━━ Information given
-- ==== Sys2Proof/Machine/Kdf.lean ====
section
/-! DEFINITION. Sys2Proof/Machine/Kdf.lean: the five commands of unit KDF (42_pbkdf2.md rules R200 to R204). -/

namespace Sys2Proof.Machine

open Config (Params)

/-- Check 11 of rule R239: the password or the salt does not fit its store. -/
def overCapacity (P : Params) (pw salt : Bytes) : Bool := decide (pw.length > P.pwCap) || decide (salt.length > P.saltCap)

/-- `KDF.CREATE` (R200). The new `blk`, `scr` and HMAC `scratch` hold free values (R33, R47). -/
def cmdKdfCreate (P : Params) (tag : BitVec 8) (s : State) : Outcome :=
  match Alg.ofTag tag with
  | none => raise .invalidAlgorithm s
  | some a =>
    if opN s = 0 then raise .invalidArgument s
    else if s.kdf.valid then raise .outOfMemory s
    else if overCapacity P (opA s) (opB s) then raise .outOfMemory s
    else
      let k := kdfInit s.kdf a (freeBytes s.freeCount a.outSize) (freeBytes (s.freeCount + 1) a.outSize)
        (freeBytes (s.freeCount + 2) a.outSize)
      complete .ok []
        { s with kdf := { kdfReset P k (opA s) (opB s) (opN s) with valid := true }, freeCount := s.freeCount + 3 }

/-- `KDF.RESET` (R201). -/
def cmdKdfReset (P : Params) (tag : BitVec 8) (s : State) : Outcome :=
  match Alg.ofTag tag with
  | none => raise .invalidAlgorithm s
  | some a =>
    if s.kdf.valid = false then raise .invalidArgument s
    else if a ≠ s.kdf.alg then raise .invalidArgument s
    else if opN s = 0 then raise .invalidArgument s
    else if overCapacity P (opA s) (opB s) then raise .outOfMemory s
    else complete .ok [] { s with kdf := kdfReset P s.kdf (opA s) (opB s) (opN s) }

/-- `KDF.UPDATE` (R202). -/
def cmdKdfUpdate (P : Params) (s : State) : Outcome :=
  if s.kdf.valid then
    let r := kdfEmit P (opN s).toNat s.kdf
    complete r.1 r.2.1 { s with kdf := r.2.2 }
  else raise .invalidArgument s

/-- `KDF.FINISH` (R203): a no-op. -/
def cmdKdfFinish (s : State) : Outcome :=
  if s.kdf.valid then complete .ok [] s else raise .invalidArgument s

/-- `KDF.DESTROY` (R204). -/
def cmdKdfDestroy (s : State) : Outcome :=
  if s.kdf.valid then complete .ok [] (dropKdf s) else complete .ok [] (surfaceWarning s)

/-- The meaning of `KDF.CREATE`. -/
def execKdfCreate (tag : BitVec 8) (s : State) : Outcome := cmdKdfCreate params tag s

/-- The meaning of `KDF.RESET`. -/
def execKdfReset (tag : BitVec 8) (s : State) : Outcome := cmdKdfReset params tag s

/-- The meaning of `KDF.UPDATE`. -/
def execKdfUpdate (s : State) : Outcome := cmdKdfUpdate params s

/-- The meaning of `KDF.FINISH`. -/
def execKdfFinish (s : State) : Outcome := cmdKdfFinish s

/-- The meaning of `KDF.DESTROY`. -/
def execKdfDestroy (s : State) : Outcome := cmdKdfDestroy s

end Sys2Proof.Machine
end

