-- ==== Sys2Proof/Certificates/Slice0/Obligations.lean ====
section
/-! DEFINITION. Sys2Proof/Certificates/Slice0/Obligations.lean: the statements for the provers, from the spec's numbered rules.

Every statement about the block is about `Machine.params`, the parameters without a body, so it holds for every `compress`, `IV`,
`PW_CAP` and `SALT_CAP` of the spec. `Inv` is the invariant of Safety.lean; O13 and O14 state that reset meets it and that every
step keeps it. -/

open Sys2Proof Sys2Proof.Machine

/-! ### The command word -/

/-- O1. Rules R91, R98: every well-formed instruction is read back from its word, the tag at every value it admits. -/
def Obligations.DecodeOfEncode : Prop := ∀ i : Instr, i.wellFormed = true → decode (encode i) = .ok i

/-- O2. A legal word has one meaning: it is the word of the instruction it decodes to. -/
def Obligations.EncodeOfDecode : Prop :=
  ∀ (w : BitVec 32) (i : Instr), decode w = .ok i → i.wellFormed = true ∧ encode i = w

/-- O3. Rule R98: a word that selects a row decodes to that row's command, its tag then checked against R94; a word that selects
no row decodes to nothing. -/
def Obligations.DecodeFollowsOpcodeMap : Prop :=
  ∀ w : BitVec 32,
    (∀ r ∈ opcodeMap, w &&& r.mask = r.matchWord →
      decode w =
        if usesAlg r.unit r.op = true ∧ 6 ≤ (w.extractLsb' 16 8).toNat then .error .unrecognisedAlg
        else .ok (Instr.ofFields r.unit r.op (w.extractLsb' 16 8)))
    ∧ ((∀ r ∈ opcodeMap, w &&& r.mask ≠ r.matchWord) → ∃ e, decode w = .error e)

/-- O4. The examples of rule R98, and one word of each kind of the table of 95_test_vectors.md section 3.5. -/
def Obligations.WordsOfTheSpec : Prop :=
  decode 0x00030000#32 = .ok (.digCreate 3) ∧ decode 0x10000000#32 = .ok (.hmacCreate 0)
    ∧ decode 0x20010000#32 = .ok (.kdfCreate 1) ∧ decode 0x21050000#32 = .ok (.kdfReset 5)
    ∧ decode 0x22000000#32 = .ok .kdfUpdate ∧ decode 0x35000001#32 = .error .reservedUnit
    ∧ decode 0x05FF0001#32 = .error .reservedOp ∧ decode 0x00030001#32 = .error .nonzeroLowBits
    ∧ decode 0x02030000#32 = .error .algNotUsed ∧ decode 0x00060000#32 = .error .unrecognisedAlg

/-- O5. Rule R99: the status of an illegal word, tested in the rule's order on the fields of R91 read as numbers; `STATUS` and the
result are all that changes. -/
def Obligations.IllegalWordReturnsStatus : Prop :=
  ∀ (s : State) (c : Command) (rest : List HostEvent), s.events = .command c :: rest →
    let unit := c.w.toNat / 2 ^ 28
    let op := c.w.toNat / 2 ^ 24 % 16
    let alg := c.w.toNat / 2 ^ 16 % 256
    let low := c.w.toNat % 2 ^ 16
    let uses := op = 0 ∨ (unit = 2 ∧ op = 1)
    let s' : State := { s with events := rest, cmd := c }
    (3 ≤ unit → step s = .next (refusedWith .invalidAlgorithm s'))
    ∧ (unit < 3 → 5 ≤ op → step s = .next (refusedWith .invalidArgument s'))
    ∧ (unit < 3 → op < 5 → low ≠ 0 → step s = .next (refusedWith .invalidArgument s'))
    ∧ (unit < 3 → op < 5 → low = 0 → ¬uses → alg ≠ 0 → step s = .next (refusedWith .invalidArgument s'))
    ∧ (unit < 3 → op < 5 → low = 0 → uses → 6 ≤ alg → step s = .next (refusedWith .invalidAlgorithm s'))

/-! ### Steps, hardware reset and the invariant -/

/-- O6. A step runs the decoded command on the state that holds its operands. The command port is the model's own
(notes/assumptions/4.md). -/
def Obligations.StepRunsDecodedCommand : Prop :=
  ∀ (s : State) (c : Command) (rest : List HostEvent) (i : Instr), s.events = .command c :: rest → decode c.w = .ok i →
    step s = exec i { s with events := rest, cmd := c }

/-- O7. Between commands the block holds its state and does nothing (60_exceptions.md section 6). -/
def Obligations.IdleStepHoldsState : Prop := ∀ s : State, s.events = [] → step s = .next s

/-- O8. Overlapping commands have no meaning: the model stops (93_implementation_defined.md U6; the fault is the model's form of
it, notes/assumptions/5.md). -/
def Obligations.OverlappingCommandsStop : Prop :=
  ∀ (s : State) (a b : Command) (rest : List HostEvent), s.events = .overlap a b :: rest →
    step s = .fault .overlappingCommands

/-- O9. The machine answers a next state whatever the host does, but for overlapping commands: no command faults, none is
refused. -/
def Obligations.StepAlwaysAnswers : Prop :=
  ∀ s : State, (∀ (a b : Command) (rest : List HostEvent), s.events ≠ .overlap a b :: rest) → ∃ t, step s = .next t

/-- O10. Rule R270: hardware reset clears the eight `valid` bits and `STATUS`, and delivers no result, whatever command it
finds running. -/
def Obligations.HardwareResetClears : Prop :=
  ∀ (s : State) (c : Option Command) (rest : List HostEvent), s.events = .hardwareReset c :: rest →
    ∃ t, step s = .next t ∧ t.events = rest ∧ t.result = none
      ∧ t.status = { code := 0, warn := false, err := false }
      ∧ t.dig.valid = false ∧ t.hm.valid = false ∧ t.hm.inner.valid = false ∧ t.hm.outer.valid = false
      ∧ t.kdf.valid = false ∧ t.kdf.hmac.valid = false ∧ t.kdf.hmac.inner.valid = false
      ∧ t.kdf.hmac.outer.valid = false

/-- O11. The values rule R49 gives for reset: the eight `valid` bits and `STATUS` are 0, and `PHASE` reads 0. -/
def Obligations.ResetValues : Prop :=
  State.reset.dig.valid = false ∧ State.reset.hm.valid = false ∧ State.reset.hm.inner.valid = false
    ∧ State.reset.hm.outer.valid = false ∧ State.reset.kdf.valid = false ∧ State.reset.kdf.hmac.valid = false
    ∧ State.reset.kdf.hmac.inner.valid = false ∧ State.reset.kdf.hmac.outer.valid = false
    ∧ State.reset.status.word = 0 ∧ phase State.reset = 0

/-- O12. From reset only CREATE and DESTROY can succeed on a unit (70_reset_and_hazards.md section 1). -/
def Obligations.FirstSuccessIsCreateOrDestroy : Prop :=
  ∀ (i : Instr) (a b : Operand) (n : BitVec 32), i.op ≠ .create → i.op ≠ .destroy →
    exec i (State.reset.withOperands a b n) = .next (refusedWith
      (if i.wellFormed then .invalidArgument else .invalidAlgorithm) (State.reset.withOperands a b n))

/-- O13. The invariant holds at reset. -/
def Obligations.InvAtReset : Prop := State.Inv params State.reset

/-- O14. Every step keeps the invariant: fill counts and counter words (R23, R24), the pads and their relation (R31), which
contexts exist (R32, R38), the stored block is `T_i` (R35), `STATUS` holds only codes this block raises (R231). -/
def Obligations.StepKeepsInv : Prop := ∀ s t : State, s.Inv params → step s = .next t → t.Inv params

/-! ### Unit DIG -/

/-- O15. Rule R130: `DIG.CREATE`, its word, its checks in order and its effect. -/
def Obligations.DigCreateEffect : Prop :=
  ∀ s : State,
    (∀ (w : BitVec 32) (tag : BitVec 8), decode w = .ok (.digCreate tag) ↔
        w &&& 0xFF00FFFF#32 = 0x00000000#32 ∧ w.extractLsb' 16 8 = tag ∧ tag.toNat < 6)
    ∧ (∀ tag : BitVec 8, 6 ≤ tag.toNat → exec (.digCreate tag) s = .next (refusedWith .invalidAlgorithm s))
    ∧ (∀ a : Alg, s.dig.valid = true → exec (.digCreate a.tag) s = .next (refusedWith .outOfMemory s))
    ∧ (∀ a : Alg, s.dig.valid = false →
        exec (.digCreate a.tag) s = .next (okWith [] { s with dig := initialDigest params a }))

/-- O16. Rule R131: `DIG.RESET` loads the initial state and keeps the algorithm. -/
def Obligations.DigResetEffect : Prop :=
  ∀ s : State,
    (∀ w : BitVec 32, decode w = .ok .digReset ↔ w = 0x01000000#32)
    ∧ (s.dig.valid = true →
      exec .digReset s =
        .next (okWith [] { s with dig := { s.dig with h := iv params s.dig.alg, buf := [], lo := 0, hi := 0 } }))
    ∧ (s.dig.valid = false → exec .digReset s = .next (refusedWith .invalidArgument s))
━━━━
▶ **Task brief**: Check each line of the data for "toNat". Copy the lines where it turns up.

▶ **Response to the task**:
    let r := kdfEmit P (opN s).toNat s.kdf
        if usesAlg r.unit r.op = true ∧ 6 ≤ (w.extractLsb' 16 8).toNat then .error .unrecognisedAlg
    let unit := c.w.toNat / 2 ^ 28
    let op := c.w.toNat / 2 ^ 24 % 16
    let alg := c.w.toNat / 2 ^ 16 % 256
    let low := c.w.toNat % 2 ^ 16
        w &&& 0xFF00FFFF#32 = 0x00000000#32 ∧ w.extractLsb' 16 8 = tag ∧ tag.toNat < 6)
    ∧ (∀ tag : BitVec 8, 6 ≤ tag.toNat → exec (.digCreate tag) s = .next (refusedWith .invalidAlgorithm s))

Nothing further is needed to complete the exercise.